Italy sinking: Bad weather hampers search for migrants

rescue

Rough seas forced divers to postpone their search for more than 200 migrants still unaccounted for after their boat sank off southern Italy.

 

Rescuers have so far found 111 bodies, and 155 people have been pulled alive from the seas 1km (half a mile) from the island of Lampedusa, reports BBC.

 

Video footage showed the boat lying upright on the seabed some 150ft (45m) below the surface.

 

Divers have described seeing horrific scenes inside the wreckage.

 

So many bodies have been brought ashore that the island has had to send for more coffins and turn a hangar at the airport into a huge makeshift mortuary.

 

Italians are aghast at the scale of the tragedy that unfolded on Thursday, Italy’s worst ever migrant shipwreck, the BBC’s Alan Johnston says.

 

A day of mourning was declared on Friday, with flags flying at half-mast and a minute of silence observed in all Italian schools.

 

An evening mass and silent candlelit procession was held on Lampedusa.
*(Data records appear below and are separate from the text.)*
-- ==== Sys2Proof/Machine/Boot.lean ====
section
/-! DEFINITION. Module reset, boot, attestation, the host's registers, and the link (14 R309, R310, R320, R321, R460;
08 R181), with SHAKE256. -/
namespace Sys2Proof.Machine
open Sys2Proof

/-! ### SHAKE256 (14 R320) -/

/-- The lane at (x, y) of a Keccak state of 25 lanes. -/
def lane (a : List Word) (x y : Nat) : Word := a.getD (x % 5 + 5 * (y % 5)) 0

/-- Rotation distances, lane by lane. -/
def keccakTurns : List Nat :=
  [0, 1, 62, 28, 27, 36, 44, 6, 55, 20, 3, 10, 43, 25, 39, 41, 45, 15, 21, 8, 18, 2, 61, 56, 14]

/-- Round constants. -/
def keccakConstants : List Word :=
  [0x0000000000000001, 0x0000000000008082, 0x800000000000808A, 0x8000000080008000, 0x000000000000808B,
   0x0000000080000001, 0x8000000080008081, 0x8000000000008009, 0x000000000000008A, 0x0000000000000088,
   0x0000000080008009, 0x000000008000000A] ++
  [0x000000008000808B, 0x800000000000008B, 0x8000000000008089, 0x8000000000008003, 0x8000000000008002,
   0x8000000000000080, 0x000000000000800A, 0x800000008000000A, 0x8000000080008081, 0x8000000000008080,
   0x0000000080000001, 0x8000000080008008]

/-- One round. -/
def keccakRound (a : List Word) (k : Word) : List Word :=
  let c := (List.range 5).map (fun x => lane a x 0 ^^^ lane a x 1 ^^^ lane a x 2 ^^^ lane a x 3 ^^^ lane a x 4)
  let d := fun x => c.getD ((x + 4) % 5) 0 ^^^ (c.getD ((x + 1) % 5) 0).rotateLeft 1
  let b := (List.range 25).map (fun i =>
    let x := (i % 5 + 3 * (i / 5)) % 5
    let y := i % 5
    (lane a x y ^^^ d x).rotateLeft (keccakTurns.getD (x + 5 * y) 0))
  (List.range 25).map (fun i =>
    lane b i (i / 5) ^^^ (~~~(lane b (i + 1) (i / 5)) &&& lane b (i + 2) (i / 5)) ^^^ (if i == 0 then k else 0))

/-- The permutation. -/
def keccak (a : List Word) : List Word := keccakConstants.foldl keccakRound a

/-- A little-endian lane of a block of bytes. -/
def blockLane (block : List Byte) (i : Nat) : Word :=
  BitVec.ofNat 64 (((block.drop (8 * i)).take 8).foldr (fun b n => b.toNat + 256 * n) 0)

/-- The message with the padding of SHAKE, in whole blocks of 136 bytes. -/
def shakePad (m : List Byte) : List Byte :=
  let fill := 136 - m.length % 136
  if fill == 1 then m ++ [0x9F] else m ++ [0x1F] ++ List.replicate (fill - 2) 0 ++ [0x80]

/-- Absorb `n` blocks. -/
def absorb : Nat → List Byte → List Word → List Word
  | 0, _, a => a
  | n + 1, m, a =>
    absorb n (m.drop 136) (keccak ((List.range 25).map (fun i => a.getD i 0 ^^^ (if i < 17 then blockLane m i else 0))))

/-- The first 32 bytes of SHAKE256. -/
def shake256 (m : List Byte) : List Byte :=
  let p := shakePad m
  let a := absorb (p.length / 136) p (List.replicate 25 0)
  (List.range 32).map (fun i => BitVec.ofNat 8 ((a.getD (i / 8) 0).toNat >>> (8 * (i % 8))))

/-- The bytes of a little-endian number. -/
def bytesOf (v : Nat) (n : Nat) : List Byte := (List.range n).map (fun i => BitVec.ofNat 8 (v >>> (8 * i)))

/-! ### XMSS (14 R320; RFC 8391 with SHAKE256 and n = 32, as the rule names it) -/

/-- The bytes of a number, the highest first. -/
def bigEndian (v n : Nat) : List Byte := (bytesOf v n).reverse

/-- The bitwise difference of two strings. -/
def xorBytes (a b : List Byte) : List Byte := List.zipWith (fun x y => x ^^^ y) a b

/-- A keyed hash: its kind (0 F, 1 H, 2 H_msg, 3 PRF), the key and the message. -/
def keyedHash (kind : Nat) (key m : List Byte) : List Byte := shake256 (bigEndian kind 32 ++ key ++ m)

/-- An address: its type and its four last words; the layer and the tree are 0. -/
def hashAddress (ty a b c d : Nat) : List Byte :=
  bigEndian 0 12 ++ bigEndian ty 4 ++ bigEndian a 4 ++ bigEndian b 4 ++ bigEndian c 4 ++ bigEndian d 4

/-- The hash of two nodes at an address. -/
def nodeHash (seed : List Byte) (ty a b c : Nat) (l r : List Byte) : List Byte :=
  let prf := fun k => keyedHash 3 seed (hashAddress ty a b c k)
  keyedHash 1 (prf 0) (xorBytes l (prf 1) ++ xorBytes r (prf 2))

/-- `n` steps of chain `c` of one-time key `ots`, from step `i`. -/
def chainHash (seed : List Byte) (ots c : Nat) : Nat → Nat → List Byte → List Byte
  | 0, _, x => x
  | n + 1, i, x =>
    let prf := fun k => keyedHash 3 seed (hashAddress 0 ots c i k)
    chainHash seed ots c n (i + 1) (keyedHash 0 (prf 0) (xorBytes x (prf 1)))

/-- The 67 base-16 digits that a one-time signature signs: those of the digest, and of its checksum. -/
def otsDigits (m : List Byte) : List Nat :=
  let d := m.flatMap (fun b => [b.toNat / 16, b.toNat % 16])
  let sum := d.foldl (fun n x => n + (15 - x)) 0
  d ++ [sum / 256 % 16, sum / 16 % 16, sum % 16]

/-- Pairs of nodes hashed; an odd one goes up as it is. -/
def pairUp (f : Nat → List Byte → List Byte → List Byte) : Nat → List (List Byte) → List (List Byte)
  | i, l :: r :: rest => f i l r :: pairUp f (i + 1) rest
  | _, rest => rest

/-- The root of the L-tree over the ends of the chains, from height `h` up. -/
def lTree (seed : List Byte) (ots : Nat) : Nat → Nat → List (List Byte) → List Byte
  | 0, _, ns => ns.headD []
  | fuel + 1, h, ns =>
    if ns.length ≤ 1 then ns.headD []
    else lTree seed ots fuel (h + 1) (pairUp (fun i l r => nodeHash seed 1 ots h i l r) 0 ns)

/-- The root over a leaf: at each height the node and its sibling. -/
def authRoot (seed : List Byte) : Nat → Nat → List Byte → List (List Byte) → List Byte
  | _, _, node, [] => node
  | h, idx, node, a :: rest =>
    let up := if idx % 2 == 0 then nodeHash seed 2 0 h (idx / 2) node a else nodeHash seed 2 0 h (idx / 2) a node
    authRoot seed (h + 1) (idx / 2) up rest

/-- The XMSS signature of 2,820 bytes over a message verifies under a key of 64 bytes, root and seed. -/
def xmssVerify (key sig m : List Byte) : Bool :=
  let part := fun i => (sig.drop (36 + 32 * i)).take 32
  let idx := (sig.take 4).foldl (fun n b => 256 * n + b.toNat) 0
  let root := key.take 32
  let seed := (key.drop 32).take 32
  let digest := keyedHash 2 ((sig.drop 4).take 32 ++ root ++ bigEndian idx 32) m
  let digits := otsDigits digest
  let ends := (List.range 67).map (fun i =>
    let d := digits.getD i 0
    chainHash seed idx i (15 - d) d (part i))
  sig.length == 2820 && key.length == 64 &&
    authRoot seed 0 idx (lTree seed idx 8 0 ends) ((List.range 20).map (fun i => part (67 + i))) == root

/-! ### Reset and boot (14 R320, R460) -/

/-- MODULE_RESET: everything at its reset value, but for the fuses, what is broken, and what has been reported; a
module without power in its limits stays off (14 R320, R324; log 14). -/
def execModuleReset (s : State) : Out :=
  .next { State.reset with
    boot := { Boot.reset with fusedSvn := s.boot.fusedSvn, boots := s.boot.boots }
    freeCtr := s.freeCtr
    bad := s.bad
    weak := s.weak
    notes := s.notes
    hostReads := s.hostReads
    inputMv := s.inputMv
    power := if s.inputMv < 40000 || 60000 < s.inputMv then .off else .boot }

/-- Bytes of the staging SRAM (14 R310). -/
def stagingBytes : Nat := 0x800000

/-- Place bytes in the staging SRAM; none lies above its end. -/
def stage (m : List Host.Cell) : Nat → List Byte → List Host.Cell
  | _, [] => m
  | off, b :: bs => if off < stagingBytes then stage (writeByte m off b) (off + 1) bs else m

/-- The standard handler bindings of a die (08 R181; log 14). -/
def standardBindings (b : Vector (Option Binding) 64) : Vector (Option Binding) 64 :=
  (List.range 8).foldl (fun t n => t.set (Fin.ofNat 64 n) (some ⟨0, 0xFFFF, some n⟩)) b

/-- The state in which a firmware core starts (14 R460). -/
def firmwareStart (entry : Word) (d : DieId) : Ctx :=
  { Ctx.start entry (BitVec.ofNat 64 (Config.localBase + Config.localBytes)) (BitVec.ofNat 64 d.val) 0 0 0 0 with
    mode := .firmware }

/-- Start the firmware core of a die. -/
def State.startFirmware (s : State) (entry : Word) (d : DieId) : State :=
  (s.modDie d (fun x => { x with bindings := standardBindings x.bindings })).startAt (localCore d 7 7) 0 (firmwareStart entry d)

/-- Back to WAIT with an error code. -/
def State.bootError (s : State) (code : Nat) : State := { s with boot := { s.boot with bstate := 1, berr := code } }

/-- LOAD of an image with a header, and RUN. -/
def State.load' (s : State) (h : Config.ImageHeader) (image : List Byte) : State :=
  let b := { s.boot with
    bstate := 4, berr := 0, measurement := shake256 image, boots := s.boot.boots + 1, leaf := 0
    fusedSvn := if h.commit then max s.boot.fusedSvn h.svn else s.boot.fusedSvn }
  (List.range 8).foldl (fun t i => t.startFirmware h.entry (Fin.ofNat 8 i))
    { s with boot := b, power := if s.power = .boot then .run else s.power }

/-- BOOTGO in WAIT: VERIFY, then LOAD, then RUN (14 R320); in another state nothing waits for it (log 14). -/
def State.bootGo (s : State) : State :=
  let h := Config.imageHeader s.boot.staging
  let image := (List.range (min h.length stagingBytes)).map (readByte s.boot.staging)
  if s.boot.bstate != 1 then s
  else if shake256 h.publicKey != Config.fusedKeyHash then s.bootError 1
  else if !xmssVerify h.publicKey h.signature image then s.bootError 2
  else if h.svn < s.boot.fusedSvn then s.bootError 3
  else if !Config.loadOk image then s.bootError 4
  else s.load' h image

/-! ### Attestation (14 R321) -/

/-- A request for a report: in RUN, with a leaf of this boot and of the key left, the report is written; without one the
error is 5. -/
def State.attestGo (s : State) : State :=
  let b := s.boot
  let nonce := (List.range 32).map (fun i => BitVec.ofNat 8 (b.nonce.toNat >>> (8 * i)))
  if b.bstate != 4 then s
  else if 256 ≤ b.leaf || 4096 < b.boots then { s with boot := { b with berr := 5 } }
  else
    let leaf := (b.boots - 1) * 256 + b.leaf
    let body := nonce ++ b.measurement ++ bytesOf b.fusedSvn 8 ++ bytesOf s.bregs.pkgno 8 ++ bytesOf leaf 8
    { s with boot := { b with leaf := b.leaf + 1, report := body ++ Config.attestSignature body leaf } }

/-! ### The host's registers (14 R310; 12 R269) -/

/-- The 8 bytes of a list from byte `o`; beyond its end they are zero. -/
def bytesAt (bs : List Byte) (o : Nat) : Nat := ((bs.drop o).take 8).foldr (fun b n => b.toNat + 256 * n) 0

/-- What a host read of 8 bytes at an aligned BAR0 offset returns (14 R310). -/
def State.bar0Read (s : State) (off : Nat) : Nat :=
  let b := s.boot
  if off < 0x1000 then 0
  else if off < 0x10000 then s.bellowsRead off
  else if off == 0x10008 then b.berr * 256 + b.bstate
  else if 0x10100 ≤ off && off < 0x10120 then (b.nonce.toNat >>> (8 * (off - 0x10100))) % 2 ^ 64
  else if 0x10200 ≤ off && off < 0x11000 then bytesAt b.report (off - 0x10200)
  else if 0x18000 ≤ off && off < 0x20000 then bytesAt ((List.range 8).map (fun i => Config.certByte (off - 0x18000 + i))) 0
  else if 0x800000 ≤ off && off < 0x1000000 then readN b.staging (off - 0x800000) 8
  else 0

/-- A host write of 8 bytes at an aligned BAR0 offset: of a ring TAIL and RCTL, of the boot block BOOTGO, ATTEST and
NONCE, and the staging SRAM; others are ignored (12 R269; 14 R310). -/
def State.bar0Write (s : State) (off v : Nat) : State :=
  let b := s.boot
  match Machine.ringAt off with
  | some (n, o) => if o == 0x18 || o == 0x28 then s.writeRing n o v else s
  | none =>
    if off == 0x10000 then
      let t := if v % 2 == 1 then s.bootGo else s
      if v / 2 % 2 == 1 then t.attestGo else t
    else if 0x10100 ≤ off && off < 0x10120 then
      let o := off - 0x10100
      { s with boot := { b with nonce := BitVec.ofNat 256 (mergeMasked 32 (byteMask o 8) (v <<< (8 * o)) b.nonce.toNat) } }
    else if 0x800000 ≤ off && off < 0x1000000 then
      { s with boot := { b with staging := writeN b.staging (off - 0x800000) 8 v } }
    else s

/-! ### The host link and its caches (14 R309, R312) -/

/-- The lines of a die that hold host memory. -/
def Die.hostLines (d : Die) : List L2Line := d.l2.filter (fun ln => Config.hostPhys ≤ ln.pa)

/-- Every copy of host memory that satisfies a test is written back. -/
def State.flushHost (s : State) (p : L2Line → Bool) : State :=
  (List.range 8).foldl (fun t i =>
    let d : DieId := Fin.ofNat 8 i
    ((t.dieAt d).hostLines.filter p).foldl (fun u ln => u.writeBack d ln) t) s

/-- A virtual address lies in host memory, by the page table. -/
def State.inHost (s : State) (va : Nat) : Bool :=
  match s.walk va 4 (s.dieAt 0).fw.ptbase with
  | some l => Config.hostPhys ≤ l.pa va
  | none => false

/-- LINK_NEGOTIATION: the link is up, with CXL.cache or as a plain endpoint, and then no host line stays cached, in an L2 or in a
core's L1s (14 R309, R312). -/
def execLinkNegotiation (cxl : Bool) (s : State) : Out :=
  let t := { s.flushHost (fun _ => true) with linkUp := true, cxl := cxl }
  let keep := fun (ln : L1Line) => !t.inHost ln.va
  .next (if cxl then t
    else { t with
      dies := vmap t.dies (fun d => { d with l2 := d.l2.filter (fun ln => ln.pa < Config.hostPhys) })
      cores := vmap t.cores (fun k => { k with l1 := k.l1.filter keep, icache := k.icache.filter keep }) })

/-- HOST_SNOOP of the host line at a host address: every die's dirty bytes of it are written back (14 R312). -/
def execHostSnoop (addr : Nat) (s : State) : Out :=
  let pa := Config.hostPhys + addr
  .next (s.flushHost (fun ln => ln.pa ≤ pa && pa < ln.pa + ln.size))

end Sys2Proof.Machine
end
Most residents of the island turned out, the BBC’s Gavin Hewitt reports from the scene.

 

People are sombre, but also angry that such tragedies are happening all too often and so little is being done to prevent them, he adds.

 

Pope Francis, visiting Assisi, described Friday as “a day of tears” for the victims and condemned a “savage world” that ignores the plight of “people who have to flee poverty and hunger”.

 

He has said he wants to use abandoned Catholic monasteries and convents to house refugees.

 

Illegal migration numbers

•        Since 1988, at least 19,142 people died trying to reach Europe’s borders – 2,352 in 2011 alone

•        6,707 have died off Sicily in the past 10 years

•        In 2012 Italy examined 27,000 asylum claims – 24% of applicants got international protection

•        272,208 asylum claims in whole EU in 2012, of which 25% were in Germany

•        30,100 irregular migrants reached Italy by sea in Jan-Oct 2013 – about half were from Syria and Eritrea

 

Sources: UNHCR, Frontex, Fortress Europe

 

•        Europe’s migrant dilemma

 

Lampedusa Mayor Giusi Nicolini – who wept at the scene – said: “After these deaths, we are expecting something to change. Things cannot stay the same.

 

“The future of Lampedusa is directly linked to policies on immigration and asylum.”

 

Interior Minister Angelino Alfano said: “This is not an Italian tragedy, this is a European tragedy. Lampedusa has to be considered the frontier of Europe, not the frontier of Italy.”

 

Italian coastguard ships, fishing boats and helicopters have been taking part in the rescue and recovery operation off an area of Lampedusa called Rabbit Island.

 

The search has been widened beyond the initial radius of four nautical miles in an effort to recover bodies that have been swept away by tides.

 

But the worsening weather conditions put the operation on hold during the afternoon.

 

Mr Alfano said the divers had seen dozens of bodies in the wreck. “There could be even more in the hold, where the poorest of the poor are usually put,” he told parliament.

 

Half of the bodies so far recovered are said to be women and four are children.

 

The skipper of the boat, a 35-year-old Tunisian, was arrested, Mr Alfano announced on a visit to Lampedusa on Thursday. “He had been deported from Italy in April,” he said.

 

The 66ft (20m) ship was carrying about 500 migrants – mostly from Eritrea and Somalia – when it set sail from the Libyan port of Misrata, survivors said.

 

The boat began taking on water when its motor stopped working as it neared Lampedusa early on Thursday morning, they said.

 

Some of those on board then reportedly set fire to a piece of material to try to attract the attention of passing ships, only to have the fire spread to the rest of the boat.

 

The boat is thought to have capsized when everyone moved to one side.

 

Footage from Lampedusa showed bodies being laid out on the dockside.

 

Mayor Nicolini has described the scene as a “continuous horror”, while a local doctor said the hardest part to deal with was seeing the bodies of children.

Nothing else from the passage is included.